### THE RECORDS
/-! Interrupt causes. -/

/-- Settles O52: the conditions of R359 and R376 in their order. -/
theorem interruptCauses : Obligations.InterruptCauses := by
  intro d v h wait
  have hcause : d.cause v = if !bit (d.rdN INT_EN) v || !h.msixEn then d
      else if wait then { d with host := { h with waiting := h.waiting ||| 2 ^ v } }
      else if bit h.msixMask v then { d with host := { h with msixPend := h.msixPend ||| 2 ^ v } }
      else if d.f INT_MOD INT_MOD_MOD_US = 0 then d.emit .msix v []
      else { d.emit .msix v [] with host := { h with spacing := h.spacing ||| 2 ^ v } } := rfl
  rw [hcause]
  refine ⟨fun hoff => if_pos ?_, fun hen hx => ?_⟩
  · rcases hoff with hen | hx
    · rw [hen]
      rfl
    · rw [hx, Bool.not_false, Bool.or_true]
  · rw [hen, hx]
    refine ⟨fun hw => ?_, fun hw hm => ?_, fun hw hm => ?_⟩
    · rw [hw]
      rfl
    · rw [hw, hm]
      rfl
    · rw [hw, hm]
      by_cases hmod : d.f INT_MOD INT_MOD_MOD_US = 0
      · rw [if_pos hmod, if_pos hmod]
        exact ⟨rfl, rfl, rfl⟩
      · rw [if_neg hmod, if_neg hmod]
        exact ⟨rfl, rfl, rfl⟩

/-! Check-value units. -/

/-- A unit is set as the manual's example has it (R398). -/
structure CrcUnit (d : Dev) (u : Nat) : Prop where
  width : d.f (CV_CFG u) CV_CFG_WIDTH = 32
  refin : d.on (CV_CFG u) CV_CFG_REFIN = true
  refout : d.on (CV_CFG u) CV_CFG_REFOUT = true
  poly : d.rdN (CV_POLY u) = 0x1EDC6F41
  init : d.rdN (CV_INIT u) = 0xFFFFFFFF
  xorout : d.rdN (CV_XOROUT u) = 0xFFFFFFFF

/-- The register of such a unit after some feeds. -/
def crcFed (reg : Nat) (qs : List Feed) : Nat :=
  qs.foldl (fun r q => q.bytes.foldl (crcByte 32 (0x1EDC6F41 % 2 ^ 32) true) (r % 2 ^ 32)) reg

@[simp] theorem cv_setCv (d : Dev) (u : Nat) (x : Cvu) : (d.setCv u x).cv u = x := by
  simp only [Dev.setCv, Dev.cv, cvu_setF, tget_tset_self]

theorem cvCfg_ne (u : Nat) : CV_CFG u ≠ CV_POLY u ∧ CV_CFG u ≠ CV_INIT u ∧ CV_CFG u ≠ CV_XOROUT u := by
  unfold CV_CFG CV_POLY CV_INIT CV_XOROUT
  omega

/-- BUSY is the one field that a unit's own work writes. -/
theorem CrcUnit.setCv {d : Dev} {u : Nat} (h : CrcUnit d u) (x : Cvu) : CrcUnit (d.setCv u x) u := by
  obtain ⟨hpoly, hinit, hxor⟩ := cvCfg_ne u
  have hfld : ∀ g : Fld, g.hi < CV_CFG_BUSY.lo ∨ CV_CFG_BUSY.hi < g.lo → (d.setCv u x).f (CV_CFG u) g = d.f (CV_CFG u) g :=
    fun g hg => f_setF_ne _ _ _ _ ⟨by decide, by decide⟩ hg _
  have hreg : ∀ a, CV_CFG u ≠ a → (d.setCv u x).rdN a = d.rdN a := fun a ha => congrArg BitVec.toNat (rd_setF_ne _ _ _ ha)
  refine ⟨(hfld _ (by decide)).trans h.width, ?_, ?_, (hreg _ hpoly).trans h.poly, (hreg _ hinit).trans h.init, (hreg _ hxor).trans h.xorout⟩
  · exact (congrArg (· == 1) (hfld _ (by decide))).trans h.refin
  · exact (congrArg (· == 1) (hfld _ (by decide))).trans h.refout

### WHAT IS EXPECTED
Return, with nothing added or dropped, the line containing "refine ⟨(hfld _" and every line after it to the end of the listing above.

### SOLUTION TO THIS TASK
  refine ⟨(hfld _ (by decide)).trans h.width, ?_, ?_, (hreg _ hpoly).trans h.poly, (hreg _ hinit).trans h.init, (hreg _ hxor).trans h.xorout⟩
  · exact (congrArg (· == 1) (hfld _ (by decide))).trans h.refin
  · exact (congrArg (· == 1) (hfld _ (by decide))).trans h.refout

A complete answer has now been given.